■ Your assignment: Output every entry below exactly as it is written.

Task inputs START

-- ==== Sys2Proof/Laws/Ops.lean ====
section
/-! SUPPORT. One lemma per shared operation that says what it can do: data addresses and memory accesses under either
`ADDR_WRAP` (spec/20_memory.md R36, R40, R41), the call stack, register ranges, and the end of an instruction. -/

namespace Sys2Proof.Machine

/-! ## Data addresses (R36) -/

/-- Under `wrap` every address is taken modulo 4096 and nothing is raised. -/
@[simp] theorem addr_wrap (ea : Nat) : addr .wrap ea = .ok (ea % memSize) := by
  unfold addr
  split
  · next h => rw [Nat.mod_eq_of_lt (by unfold memSize; omega)]
  · rfl

/-- An address that `addr` gives is an address of memory. -/
theorem addr_lt {mode : AddrMode} {ea a : Nat} (h : addr mode ea = .ok a) : a < memSize := by
  unfold addr at h
  split at h
  · cases h; unfold memSize; omega
  · cases mode
    · cases h; exact Nat.mod_lt _ (by decide)
    · cases h

/-! ## Loads and stores (R40, R41) -/

theorem loadBytes_wrap (m : Memory) (ea n : Nat) :
    loadBytes .wrap m ea n = .ok ((List.range n).map fun k => Memory.read ((ea + k) % memSize) m) := by
  induction n generalizing ea with
  | zero => rfl
  | succ n ih =>
    simp only [loadBytes, memRead, addr_wrap, ih, List.range_succ_eq_map, List.map_cons, List.map_map]
    simp [Function.comp_def, Nat.add_assoc, Nat.add_comm 1]

/-- Under either mode a store keeps the canonical form. -/
theorem storeBytes_wf {mode : AddrMode} {bs : List Byte} {ea : Nat} {m m' : Memory} (hm : m.wf = true)
    (h : storeBytes mode ea bs m = .ok m') : m'.wf = true := by
  induction bs generalizing ea m with
  | nil => cases h; exact hm
  | cons b bs ih =>
    simp only [storeBytes, memWrite] at h
    split at h
    · cases h
    · next m1 h1 =>
      split at h1
      · next a ha => cases h1; exact ih (Memory.wf_write b (addr_lt ha) hm) h
      · cases h1

/-- Under `wrap` a store always completes. -/
theorem storeBytes_wrap_ok (bs : List Byte) (ea : Nat) (m : Memory) :
    ∃ m', storeBytes .wrap ea bs m = .ok m' := by
  induction bs generalizing ea m with
  | nil => exact ⟨m, rfl⟩
  | cons b bs ih => simpa [storeBytes, memWrite] using ih (ea + 1) (Memory.write (ea % memSize) b m)

/-- A store leaves every byte alone that is not stored to. -/
theorem storeBytes_read_other {bs : List Byte} {ea a : Nat} {m m' : Memory}
    (h : storeBytes .wrap ea bs m = .ok m') (ha : ∀ k, k < bs.length → a ≠ (ea + k) % memSize) :
    Memory.read a m' = Memory.read a m := by
  induction bs generalizing ea m with
  | nil => cases h; rfl
  | cons b bs ih =>
    simp only [storeBytes, memWrite, addr_wrap] at h
    rw [ih h fun k hk => by simpa [Nat.add_assoc, Nat.add_comm 1] using ha (k + 1) (by simpa using hk)]
    exact Memory.read_write_of_ne b m (by simpa using ha 0 (by simp))

/-- What a store leaves in the bytes it stores to: no two of them are the same byte. -/
theorem storeBytes_read {bs : List Byte} {ea k : Nat} {m m' : Memory} (hm : m.wf = true)
    (h : storeBytes .wrap ea bs m = .ok m') (hlen : bs.length ≤ memSize) (hk : k < bs.length) :
    Memory.read ((ea + k) % memSize) m' = bs[k] := by
  induction bs generalizing ea m k with
  | nil => exact absurd hk (by simp)
  | cons b bs ih =>
    simp only [storeBytes, memWrite, addr_wrap] at h
    have hwf := Memory.wf_write (a := ea % memSize) b (Nat.mod_lt _ (by decide)) hm
    rw [List.length_cons] at hlen hk
    cases k with
    | zero =>
      rw [storeBytes_read_other h fun j hj => by unfold memSize at *; omega]
      simpa using Memory.read_write_self b hm
    | succ k =>
      have := ih hwf h (by omega) (by omega : k < bs.length)
      simpa [Nat.add_assoc, Nat.add_comm 1] using this

/-! ## The call stack (R19, R20) -/

theorem State.push_of_lt (s : State) (a : Addr) (h : s.stack.length < stackDepth) :
    s.push a = .ok (s.setStack (a :: s.stack)) := if_pos h

theorem State.push_full (s : State) (a : Addr) (h : stackDepth ≤ s.stack.length) :
    s.push a = .error (.stackOverflow s.pc) := if_neg (by omega)

/-! ## Register ranges (R97, R98) -/

@[simp] theorem State.regRange_length (s : State) (x : Nibble) : (s.regRange x).length = x.toNat + 1 := by
  simp [State.regRange]

theorem State.regRange_getElem (s : State) (x : Nibble) (k : Nat) (hk : k < (s.regRange x).length) :
    (s.regRange x)[k] = s.readV (BitVec.ofNat 4 k) := by
  simp [State.regRange, State.readVNat]

/-- Writing a range of registers is a write of `v` and of nothing else. -/
theorem State.writeRegs_eq (s : State) (k : Nat) (bs : List Byte) :
    s.writeRegs k bs = { s with v := (s.writeRegs k bs).v } := by
  induction bs generalizing s k with
  | nil => rfl
  | cons b bs ih => rw [State.writeRegs, ih (s.writeV (BitVec.ofNat 4 k) b)]; rfl

/-- Register by register, what writing a range leaves. -/
theorem State.readV_writeRegs (s : State) (k : Nat) (bs : List Byte) (hk : k + bs.length ≤ 16) (r : Nibble) :
    (s.writeRegs k bs).readV r =
      if k ≤ r.toNat then (bs[r.toNat - k]?).getD (s.readV r) else s.readV r := by
  induction bs generalizing s k with
  | nil => simp [State.writeRegs]
  | cons b bs ih =>
    rw [List.length_cons] at hk
    rw [State.writeRegs, ih (s.writeV (BitVec.ofNat 4 k) b) (k + 1) (by omega), State.readV_writeV]
    have hr : r = BitVec.ofNat 4 k ↔ r.toNat = k :=
      ⟨fun h => by rw [h]; simp; omega, fun h => BitVec.eq_of_toNat_eq (by simp; omega)⟩
    rcases Nat.lt_trichotomy r.toNat k with h | h | h
    · rw [if_neg (show ¬ k + 1 ≤ r.toNat by omega), if_neg (show ¬ r = BitVec.ofNat 4 k by rw [hr]; omega),
        if_neg (show ¬ k ≤ r.toNat by omega)]
    · rw [if_neg (show ¬ k + 1 ≤ r.toNat by omega), if_pos (hr.mpr h), if_pos (show k ≤ r.toNat by omega)]
      simp [h]
    · rw [if_pos (show k + 1 ≤ r.toNat by omega), if_neg (show ¬ r = BitVec.ofNat 4 k by rw [hr]; omega),
        if_pos (show k ≤ r.toNat by omega)]
      obtain ⟨j, hj⟩ : ∃ j, r.toNat = k + 1 + j := ⟨r.toNat - (k + 1), by omega⟩
      simp [hj, show k + 1 + j - k = j + 1 by omega]

/-! ## The end of an instruction (R64, R66) -/

@[simp] theorem finish_ok (s : State) : finish (.ok s) = .next s := rfl

@[simp] theorem finish_error (f : Fault) : finish (.error f) = .fault f := rfl

/-- Raising a fault on a block that has none marks it and changes nothing else (R110). -/
theorem State.raise_of_none (s : State) (f : Fault) (h : s.fault = none) :
    s.raise f = { s with fault := some f } := by
  simp [State.raise, h]

end Sys2Proof.Machine
end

Task inputs END

■ Written answer:
-- ==== Sys2Proof/Laws/Ops.lean ====
section
/-! SUPPORT. One lemma per shared operation that says what it can do: data addresses and memory accesses under either
`ADDR_WRAP` (spec/20_memory.md R36, R40, R41), the call stack, register ranges, and the end of an instruction. -/

namespace Sys2Proof.Machine

/-! ## Data addresses (R36) -/

/-- Under `wrap` every address is taken modulo 4096 and nothing is raised. -/
@[simp] theorem addr_wrap (ea : Nat) : addr .wrap ea = .ok (ea % memSize) := by
  unfold addr
  split
  · next h => rw [Nat.mod_eq_of_lt (by unfold memSize; omega)]
  · rfl

/-- An address that `addr` gives is an address of memory. -/
theorem addr_lt {mode : AddrMode} {ea a : Nat} (h : addr mode ea = .ok a) : a < memSize := by
  unfold addr at h
  split at h
  · cases h; unfold memSize; omega
  · cases mode
    · cases h; exact Nat.mod_lt _ (by decide)
    · cases h

/-! ## Loads and stores (R40, R41) -/

theorem loadBytes_wrap (m : Memory) (ea n : Nat) :
    loadBytes .wrap m ea n = .ok ((List.range n).map fun k => Memory.read ((ea + k) % memSize) m) := by
  induction n generalizing ea with
  | zero => rfl
  | succ n ih =>
    simp only [loadBytes, memRead, addr_wrap, ih, List.range_succ_eq_map, List.map_cons, List.map_map]
    simp [Function.comp_def, Nat.add_assoc, Nat.add_comm 1]

/-- Under either mode a store keeps the canonical form. -/
theorem storeBytes_wf {mode : AddrMode} {bs : List Byte} {ea : Nat} {m m' : Memory} (hm : m.wf = true)
    (h : storeBytes mode ea bs m = .ok m') : m'.wf = true := by
  induction bs generalizing ea m with
  | nil => cases h; exact hm
  | cons b bs ih =>
    simp only [storeBytes, memWrite] at h
    split at h
    · cases h
    · next m1 h1 =>
      split at h1
      · next a ha => cases h1; exact ih (Memory.wf_write b (addr_lt ha) hm) h
      · cases h1

/-- Under `wrap` a store always completes. -/
theorem storeBytes_wrap_ok (bs : List Byte) (ea : Nat) (m : Memory) :
    ∃ m', storeBytes .wrap ea bs m = .ok m' := by
  induction bs generalizing ea m with
  | nil => exact ⟨m, rfl⟩
  | cons b bs ih => simpa [storeBytes, memWrite] using ih (ea + 1) (Memory.write (ea % memSize) b m)

/-- A store leaves every byte alone that is not stored to. -/
theorem storeBytes_read_other {bs : List Byte} {ea a : Nat} {m m' : Memory}
    (h : storeBytes .wrap ea bs m = .ok m') (ha : ∀ k, k < bs.length → a ≠ (ea + k) % memSize) :
    Memory.read a m' = Memory.read a m := by
  induction bs generalizing ea m with
  | nil => cases h; rfl
  | cons b bs ih =>
    simp only [storeBytes, memWrite, addr_wrap] at h
    rw [ih h fun k hk => by simpa [Nat.add_assoc, Nat.add_comm 1] using ha (k + 1) (by simpa using hk)]
    exact Memory.read_write_of_ne b m (by simpa using ha 0 (by simp))

/-- What a store leaves in the bytes it stores to: no two of them are the same byte. -/
theorem storeBytes_read {bs : List Byte} {ea k : Nat} {m m' : Memory} (hm : m.wf = true)
    (h : storeBytes .wrap ea bs m = .ok m') (hlen : bs.length ≤ memSize) (hk : k < bs.length) :
    Memory.read ((ea + k) % memSize) m' = bs[k] := by
  induction bs generalizing ea m k with
  | nil => exact absurd hk (by simp)
  | cons b bs ih =>
    simp only [storeBytes, memWrite, addr_wrap] at h
    have hwf := Memory.wf_write (a := ea % memSize) b (Nat.mod_lt _ (by decide)) hm
    rw [List.length_cons] at hlen hk
    cases k with
    | zero =>
      rw [storeBytes_read_other h fun j hj => by unfold memSize at *; omega]
      simpa using Memory.read_write_self b hm
    | succ k =>
      have := ih hwf h (by omega) (by omega : k < bs.length)
      simpa [Nat.add_assoc, Nat.add_comm 1] using this

/-! ## The call stack (R19, R20) -/

theorem State.push_of_lt (s : State) (a : Addr) (h : s.stack.length < stackDepth) :
    s.push a = .ok (s.setStack (a :: s.stack)) := if_pos h

theorem State.push_full (s : State) (a : Addr) (h : stackDepth ≤ s.stack.length) :
    s.push a = .error (.stackOverflow s.pc) := if_neg (by omega)

/-! ## Register ranges (R97, R98) -/

@[simp] theorem State.regRange_length (s : State) (x : Nibble) : (s.regRange x).length = x.toNat + 1 := by
  simp [State.regRange]

theorem State.regRange_getElem (s : State) (x : Nibble) (k : Nat) (hk : k < (s.regRange x).length) :
    (s.regRange x)[k] = s.readV (BitVec.ofNat 4 k) := by
  simp [State.regRange, State.readVNat]

/-- Writing a range of registers is a write of `v` and of nothing else. -/
theorem State.writeRegs_eq (s : State) (k : Nat) (bs : List Byte) :
    s.writeRegs k bs = { s with v := (s.writeRegs k bs).v } := by
  induction bs generalizing s k with
  | nil => rfl
  | cons b bs ih => rw [State.writeRegs, ih (s.writeV (BitVec.ofNat 4 k) b)]; rfl

/-- Register by register, what writing a range leaves. -/
theorem State.readV_writeRegs (s : State) (k : Nat) (bs : List Byte) (hk : k + bs.length ≤ 16) (r : Nibble) :
    (s.writeRegs k bs).readV r =
      if k ≤ r.toNat then (bs[r.toNat - k]?).getD (s.readV r) else s.readV r := by
  induction bs generalizing s k with
  | nil => simp [State.writeRegs]
  | cons b bs ih =>
    rw [List.length_cons] at hk
    rw [State.writeRegs, ih (s.writeV (BitVec.ofNat 4 k) b) (k + 1) (by omega), State.readV_writeV]
    have hr : r = BitVec.ofNat 4 k ↔ r.toNat = k :=
      ⟨fun h => by rw [h]; simp; omega, fun h => BitVec.eq_of_toNat_eq (by simp; omega)⟩
    rcases Nat.lt_trichotomy r.toNat k with h | h | h
    · rw [if_neg (show ¬ k + 1 ≤ r.toNat by omega), if_neg (show ¬ r = BitVec.ofNat 4 k by rw [hr]; omega),
        if_neg (show ¬ k ≤ r.toNat by omega)]
    · rw [if_neg (show ¬ k + 1 ≤ r.toNat by omega), if_pos (hr.mpr h), if_pos (show k ≤ r.toNat by omega)]
      simp [h]
    · rw [if_pos (show k + 1 ≤ r.toNat by omega), if_neg (show ¬ r = BitVec.ofNat 4 k by rw [hr]; omega),
        if_pos (show k ≤ r.toNat by omega)]
      obtain ⟨j, hj⟩ : ∃ j, r.toNat = k + 1 + j := ⟨r.toNat - (k + 1), by omega⟩
      simp [hj, show k + 1 + j - k = j + 1 by omega]

/-! ## The end of an instruction (R64, R66) -/

@[simp] theorem finish_ok (s : State) : finish (.ok s) = .next s := rfl

@[simp] theorem finish_error (f : Fault) : finish (.error f) = .fault f := rfl

/-- Raising a fault on a block that has none marks it and changes nothing else (R110). -/
theorem State.raise_of_none (s : State) (f : Fault) (h : s.fault = none) :
    s.raise f = { s with fault := some f } := by
  simp [State.raise, h]

end Sys2Proof.Machine
end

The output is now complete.